(Action item): Retype the data exactly. Spelling and punctuation stay as they are.

BEGIN Recorded information

-- ==== Sys2Proof/Laws/Parts.lean ====
section
/-! SUPPORT. What an update of one of the state's parts leaves in every other part. -/

namespace Sys2Proof.Machine

variable (s : State)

END Recorded information

(Exercise output):
-- ==== Sys2Proof/Laws/Parts.lean ====
section
/-! SUPPORT. What an update of one of the state's parts leaves in every other part. -/

namespace Sys2Proof.Machine

variable (s : State)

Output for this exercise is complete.